Aan het begin van de 19e eeuw deelden de Mpondo-mensen met andere Nguni-sprekers een fundamentele sociale organisatie en materiële cultuur die hen onderscheidde van andere Zuid-Afrikaanse volkeren. Ze vestigden zich in verspreide huishoudens. Landbouw was een vrouwelijke bezigheid. Mannen waren verantwoordelijk voor de veeteelt, die een centrale rol speelde in zowel het levensonderhoud als de sociale betrekkingen en die ook de basis vormde voor de rijkdom van Mpondo. Patrilineaire opvolging en exogaam huwelijk waren de regel, en vee werd gebruikt om vrouwen te verkrijgen door de betaling van lobola (bruidsschat). De politieke structuur bestond uit een aantal ondergeschikte chiefdoms die in meer of mindere mate ondergeschikt waren aan een centrale leiding onder een koninklijke afkomst.
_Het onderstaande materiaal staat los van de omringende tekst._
/-- Every bit of a byte lies in one of its pixels. -/
theorem exists_chunkPixel_bit {b i : Nat} (hb : b ∈ [1, 2, 4]) (hi : i < 8) :
    ∃ m j, m < 8 / b ∧ j < b ∧ i = j + (8 - b * (m + 1)) := by
  refine ⟨(7 - i) / b, i % b, ?_⟩
  simp only [List.mem_cons, List.not_mem_nil, or_false] at hb
  rcases hb with rfl | rfl | rfl <;> omega

/-- Bytes with the same pixels are equal (R95). -/
theorem eq_of_chunkPixels {b x y : Nat} (hb : b ∈ [1, 2, 4]) (hx : x < 2 ^ 8) (hy : y < 2 ^ 8)
    (h : ∀ m < 8 / b, x / 2 ^ (8 - b * (m + 1)) % 2 ^ b = y / 2 ^ (8 - b * (m + 1)) % 2 ^ b) : x = y := by
  refine Nat.eq_of_testBit_eq fun i => ?_
  by_cases hi : i < 8
  · obtain ⟨m, j, hm, hj, rfl⟩ := exists_chunkPixel_bit hb hi
    simpa only [testBit_div_mod, hj, decide_true, Bool.true_and] using congrArg (Nat.testBit · j) (h m hm)
  · have hpow : 2 ^ 8 ≤ 2 ^ i := Nat.pow_le_pow_right (by decide) (Nat.not_lt.1 hi)
    rw [Nat.testBit_lt_two_pow (hx.trans_le hpow), Nat.testBit_lt_two_pow (hy.trans_le hpow)]

/-! ### What the packed commands write -/

/-- A byte that a transform of one-byte items wrote. -/
theorem memRead8_written_byte {tr : Transform} (s : State) (hwidth : tr.width = 1) {i : Nat} (hi : i < tr.count) :
    memRead8 (written tr s) (s.dst.toNat + i) = tr.item i % 256 := by
  simpa [hwidth] using memRead8_written s hi (hwidth ▸ Nat.one_pos : 0 < tr.width)

/-- A byte that PIX_ENC_PACKED wrote holds the pixels of its chunk (R93). -/
theorem memRead8_written_pixEncPacked {s : State} {k m : Nat} (hb : cfgBpp s ∈ [1, 2, 4]) (hw : dimWidth s % 16 = 0)
    (hidx : ∀ m < 8 / cfgBpp s, srcIndex s (k * (8 / cfgBpp s) + m) < 2 ^ cfgBpp s)
    (hk : k < pixelCount s * cfgBpp s / 8) (hm : m < 8 / cfgBpp s) :
    memRead8 (written (pixEncPacked s) s) (s.dst.toNat + k) / 2 ^ (8 - cfgBpp s * (m + 1)) % 2 ^ cfgBpp s =
      srcIndex s (k * (8 / cfgBpp s) + m) := by
  have hcount : k < (pixEncPacked s).count := by
    rwa [← Nat.mul_one (pixEncPacked s).count, show _ * 1 = _ from outLen_pixEncPacked_bytes hb hw]
  obtain ⟨hlt, hpixel⟩ := packedByte_eq _ (srcIndex s) k (by simpa using hb) hidx
  rw [memRead8_written_byte s rfl hcount, show (pixEncPacked s).item k = packedByte (cfgBpp s) (srcIndex s) k from rfl,
    Nat.mod_eq_of_lt hlt, hpixel m hm]

/-- Item `k·ppc + m` is pixel `m` of byte `k` (R94). -/
theorem pixDecPacked_item (s : State) (k : Nat) {m : Nat} (hm : m < 8 / cfgBpp s) :
    (pixDecPacked s).item (k * (8 / cfgBpp s) + m) =
      memRead8 s (s.src.toNat + k) / 2 ^ (8 - cfgBpp s * (m + 1)) % 2 ^ cfgBpp s := by
  rw [← packedPixel_eq]
  show packedPixel (cfgBpp s) (memRead8 s (s.src.toNat + (k * (8 / cfgBpp s) + m) / (8 / cfgBpp s)))
    ((k * (8 / cfgBpp s) + m) % (8 / cfgBpp s)) = _
  rw [Nat.mul_comm, Nat.mul_add_div (by omega), Nat.mul_add_mod, Nat.div_eq_of_lt hm, Nat.mod_eq_of_lt hm, Nat.add_zero]

/-- An index that PIX_DEC_PACKED wrote. -/
theorem memRead8_written_pixDecPacked {s : State} {k m : Nat} (hb : cfgBpp s ∈ [1, 2, 4])
    (hk : k < pixelCount s * cfgBpp s / 8) (hm : m < 8 / cfgBpp s) :
    memRead8 (written (pixDecPacked s) s) (s.dst.toNat + (k * (8 / cfgBpp s) + m)) =
      memRead8 s (s.src.toNat + k) / 2 ^ (8 - cfgBpp s * (m + 1)) % 2 ^ cfgBpp s := by
  have hpow : 2 ^ cfgBpp s ≤ 2 ^ 4 := Nat.pow_le_pow_right (by decide) (packedDepth_bounds hb).2.2
  have hlt := Nat.mod_lt (memRead8 s (s.src.toNat + k) / 2 ^ (8 - cfgBpp s * (m + 1))) (Nat.two_pow_pos (cfgBpp s))
  rw [memRead8_written_byte (tr := pixDecPacked s) s rfl (chunkPixel_lt hb hk hm), pixDecPacked_item s k hm]
  exact Nat.mod_eq_of_lt (by omega)

/-- Settles O46: each byte that the command writes packs the pixels of its chunk. -/
theorem pixEncPackedPacks : Obligations.PixEncPackedPacks := by
  intro s hb hw n b hr hidx
  have hempty : n = 0 → n * b / 8 < 2 ^ 32 := fun h0 => by simp [h0]
  refine commandWrites_of_outLen (tr := pixEncPacked s) rfl ((packedChecks_pass_iff s).2 ⟨hb, hw⟩)
    (outLen_pixEncPacked_bytes hb hw) hr ((firstBadIndex_eq_none_iff s _ _).2 hidx) hempty fun k m hk hm => ?_
  rw [memRead8_written_pixEncPacked hb hw (fun m hm => hidx _ (chunkPixel_lt hb hk hm)) hk hm, srcIndex, Nat.add_assoc]

/-- Settles O47: each index that the command writes is a pixel of its byte. -/
theorem pixDecPackedUnpacks : Obligations.PixDecPackedUnpacks := by
  intro s hb hw n b hr
  have hle : n ≤ n * b := Nat.le_mul_of_pos_right n (packedDepth_bounds hb).2.1
  have hempty : n * b / 8 = 0 → n < 2 ^ 32 := by omega
  refine commandWrites_of_outLen (tr := pixDecPacked s) rfl ((packedChecks_pass_iff s).2 ⟨hb, hw⟩) (Nat.mul_one _) hr rfl
    hempty fun k m hk hm => ?_
  rw [Nat.add_assoc, memRead8_written_pixDecPacked hb hk hm]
De reeks oorlogen die bekend staat als de Mfecane ('The Crushing', die een massale migratie van Nguni-volkeren veroorzaakte), die het gevolg was van het expansieve beleid van de Zulu-leider Shaka, bracht in de jaren 1820 grote veranderingen teweeg in de Mpondo. In 1828 versloegen de Zoeloes hen en vluchtten ze als vluchtelingen over de Mzimvubu-rivier, waarbij ze hun vee en hun land verloren. Onder leiding van hun chef, Faku, reorganiseerden de Mpondo zichzelf. Faku richtte een leger op volgens het Zulu-model en organiseerde de productie van graan dat te koop werd aangeboden om de heropbouw van hun kuddes vee te vergemakkelijken. Tegen het begin van de jaren 1840 had Faku de staat Mpondo opnieuw geschapen en, om graasland te verwerven voor de nieuwe Mpondo-kuddes, had hij geleidelijk het land ten oosten van de Mzimvubu-rivier opnieuw bezet. Tegen 1860 regeerde Faku over een staat met naar schatting 100.000 mensen.

In de jaren 1860 vestigden Europese handelaren veel handelsposten in het hele Mpondo-gebied, en de Mpondo verhandelde vee en huiden voor landbouwwerktuigen, luxe-artikelen en wapens. Met een toenemend gebruik van trekdieren en nieuwe landbouwtechnieken verbeterde de landbouwproductiviteit en in de jaren tachtig leek de staat veilig. Echter, de koloniale regeringen van zowel de Kaapkolonie als Natal begeerden het Mpondo-gebied en een burgerconflict tussen concurrerende Mpondo-groepen gaf de Kaapse regering onder Cecil Rhodes de mogelijkheid om Mpondo-grondgebied in 1894 te annexeren. De vernietiging van de politieke onafhankelijkheid van Mpondo werd in 1897 parallel getrokken door de grote continentale runderpestepidemie die hun kuddes heeft gedecimeerd.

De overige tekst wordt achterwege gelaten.